Stored items
────────────────

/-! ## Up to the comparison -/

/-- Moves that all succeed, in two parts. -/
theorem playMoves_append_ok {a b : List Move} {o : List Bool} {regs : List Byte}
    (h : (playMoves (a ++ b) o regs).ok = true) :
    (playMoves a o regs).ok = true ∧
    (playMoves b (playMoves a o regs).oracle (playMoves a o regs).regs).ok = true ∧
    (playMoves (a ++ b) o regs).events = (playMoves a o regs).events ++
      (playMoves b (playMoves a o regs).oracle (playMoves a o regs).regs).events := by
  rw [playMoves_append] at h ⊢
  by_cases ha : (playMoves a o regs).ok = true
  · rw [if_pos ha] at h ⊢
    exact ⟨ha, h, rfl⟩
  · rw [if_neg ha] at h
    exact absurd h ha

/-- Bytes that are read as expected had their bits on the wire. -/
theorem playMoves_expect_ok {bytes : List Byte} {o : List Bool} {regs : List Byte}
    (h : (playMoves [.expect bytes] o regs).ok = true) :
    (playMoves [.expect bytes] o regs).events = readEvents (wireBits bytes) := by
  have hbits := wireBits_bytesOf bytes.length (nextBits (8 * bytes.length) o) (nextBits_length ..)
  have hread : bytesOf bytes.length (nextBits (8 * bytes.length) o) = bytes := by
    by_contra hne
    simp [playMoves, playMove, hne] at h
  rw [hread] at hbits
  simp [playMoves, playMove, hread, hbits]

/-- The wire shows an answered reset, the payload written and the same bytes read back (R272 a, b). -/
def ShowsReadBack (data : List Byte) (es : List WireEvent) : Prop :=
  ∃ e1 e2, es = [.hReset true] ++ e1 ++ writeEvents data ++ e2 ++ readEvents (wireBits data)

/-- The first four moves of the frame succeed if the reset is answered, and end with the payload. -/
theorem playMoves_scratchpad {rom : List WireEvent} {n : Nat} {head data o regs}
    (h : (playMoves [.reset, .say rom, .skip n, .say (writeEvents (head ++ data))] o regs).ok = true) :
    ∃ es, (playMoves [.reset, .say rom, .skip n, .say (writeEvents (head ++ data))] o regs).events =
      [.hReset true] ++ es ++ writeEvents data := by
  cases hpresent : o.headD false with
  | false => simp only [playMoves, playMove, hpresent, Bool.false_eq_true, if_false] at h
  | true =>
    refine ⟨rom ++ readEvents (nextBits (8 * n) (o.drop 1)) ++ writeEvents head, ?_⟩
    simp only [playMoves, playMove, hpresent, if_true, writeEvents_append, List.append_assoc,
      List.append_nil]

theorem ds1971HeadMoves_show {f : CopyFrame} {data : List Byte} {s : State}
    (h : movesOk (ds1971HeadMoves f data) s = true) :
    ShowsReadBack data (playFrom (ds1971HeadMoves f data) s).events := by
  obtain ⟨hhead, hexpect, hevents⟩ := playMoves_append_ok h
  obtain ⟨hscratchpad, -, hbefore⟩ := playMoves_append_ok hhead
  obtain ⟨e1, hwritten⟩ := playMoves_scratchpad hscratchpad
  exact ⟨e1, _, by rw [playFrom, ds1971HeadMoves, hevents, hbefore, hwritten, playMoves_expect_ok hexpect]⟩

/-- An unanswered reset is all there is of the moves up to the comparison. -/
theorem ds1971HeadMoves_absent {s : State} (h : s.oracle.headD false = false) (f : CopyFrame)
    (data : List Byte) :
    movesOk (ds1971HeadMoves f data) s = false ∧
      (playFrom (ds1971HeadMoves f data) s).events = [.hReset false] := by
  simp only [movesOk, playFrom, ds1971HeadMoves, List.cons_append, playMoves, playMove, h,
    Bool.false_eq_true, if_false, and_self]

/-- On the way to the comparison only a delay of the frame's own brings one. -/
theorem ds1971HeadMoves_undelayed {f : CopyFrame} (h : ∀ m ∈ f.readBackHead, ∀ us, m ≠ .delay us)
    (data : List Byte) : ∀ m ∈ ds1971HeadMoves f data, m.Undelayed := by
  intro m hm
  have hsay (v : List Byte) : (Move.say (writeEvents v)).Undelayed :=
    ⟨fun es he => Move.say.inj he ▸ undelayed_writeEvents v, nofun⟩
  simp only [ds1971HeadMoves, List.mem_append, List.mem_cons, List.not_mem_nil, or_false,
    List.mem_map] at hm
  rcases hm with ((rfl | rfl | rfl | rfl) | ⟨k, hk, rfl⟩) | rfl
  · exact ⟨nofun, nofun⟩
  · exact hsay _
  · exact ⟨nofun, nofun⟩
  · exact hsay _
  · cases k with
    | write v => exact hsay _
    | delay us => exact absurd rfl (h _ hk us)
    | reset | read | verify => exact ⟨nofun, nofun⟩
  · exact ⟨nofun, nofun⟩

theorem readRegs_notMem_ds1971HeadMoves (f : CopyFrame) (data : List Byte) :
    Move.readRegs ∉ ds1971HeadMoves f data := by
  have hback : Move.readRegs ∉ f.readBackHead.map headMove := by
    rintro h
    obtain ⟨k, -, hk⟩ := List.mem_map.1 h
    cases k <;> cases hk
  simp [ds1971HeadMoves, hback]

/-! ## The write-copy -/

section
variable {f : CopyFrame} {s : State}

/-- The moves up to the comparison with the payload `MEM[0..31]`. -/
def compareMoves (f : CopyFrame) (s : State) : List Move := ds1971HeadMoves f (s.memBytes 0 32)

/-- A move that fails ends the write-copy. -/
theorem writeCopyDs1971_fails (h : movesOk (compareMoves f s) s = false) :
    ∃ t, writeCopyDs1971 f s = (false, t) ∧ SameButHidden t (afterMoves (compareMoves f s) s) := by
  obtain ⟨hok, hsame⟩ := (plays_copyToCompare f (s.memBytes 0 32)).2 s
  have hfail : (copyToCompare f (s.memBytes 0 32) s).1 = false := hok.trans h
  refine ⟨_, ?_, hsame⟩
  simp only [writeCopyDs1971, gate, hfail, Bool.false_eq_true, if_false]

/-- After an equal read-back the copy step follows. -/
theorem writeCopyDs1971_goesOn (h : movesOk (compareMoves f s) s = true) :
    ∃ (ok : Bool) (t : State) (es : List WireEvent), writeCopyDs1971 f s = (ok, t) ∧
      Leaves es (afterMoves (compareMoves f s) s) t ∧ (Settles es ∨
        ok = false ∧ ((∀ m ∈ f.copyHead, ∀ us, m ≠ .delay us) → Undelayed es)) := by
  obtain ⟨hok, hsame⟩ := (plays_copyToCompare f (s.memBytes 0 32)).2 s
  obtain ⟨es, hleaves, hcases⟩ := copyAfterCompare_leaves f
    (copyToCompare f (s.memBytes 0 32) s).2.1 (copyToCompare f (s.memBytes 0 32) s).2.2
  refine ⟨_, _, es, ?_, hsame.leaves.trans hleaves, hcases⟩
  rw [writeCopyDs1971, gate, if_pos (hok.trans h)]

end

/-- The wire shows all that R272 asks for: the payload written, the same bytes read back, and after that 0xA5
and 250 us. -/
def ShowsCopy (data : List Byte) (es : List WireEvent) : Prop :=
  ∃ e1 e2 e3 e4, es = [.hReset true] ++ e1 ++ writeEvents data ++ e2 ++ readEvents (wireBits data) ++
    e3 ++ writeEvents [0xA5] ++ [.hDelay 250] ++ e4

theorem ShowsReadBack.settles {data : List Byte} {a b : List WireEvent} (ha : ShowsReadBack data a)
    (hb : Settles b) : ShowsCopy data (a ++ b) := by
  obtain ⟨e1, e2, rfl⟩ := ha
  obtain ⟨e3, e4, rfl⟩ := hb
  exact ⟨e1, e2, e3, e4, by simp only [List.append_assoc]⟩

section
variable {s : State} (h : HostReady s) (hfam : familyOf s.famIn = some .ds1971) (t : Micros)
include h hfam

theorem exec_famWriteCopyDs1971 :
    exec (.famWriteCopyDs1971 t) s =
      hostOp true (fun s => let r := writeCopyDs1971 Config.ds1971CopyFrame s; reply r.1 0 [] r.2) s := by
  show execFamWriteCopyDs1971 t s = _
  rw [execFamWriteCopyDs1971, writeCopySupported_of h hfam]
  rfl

────────────────

> What is needed
Starting with the line that holds "v => exact hsay _" and ending with the line that holds "obtain ⟨k, -, hk⟩ := List.mem_map.1 h", retype every line in the data above exactly, and nothing else.

> Answer space
    | write v => exact hsay _
    | delay us => exact absurd rfl (h _ hk us)
    | reset | read | verify => exact ⟨nofun, nofun⟩
  · exact ⟨nofun, nofun⟩

theorem readRegs_notMem_ds1971HeadMoves (f : CopyFrame) (data : List Byte) :
    Move.readRegs ∉ ds1971HeadMoves f data := by
  have hback : Move.readRegs ∉ f.readBackHead.map headMove := by
    rintro h
    obtain ⟨k, -, hk⟩ := List.mem_map.1 h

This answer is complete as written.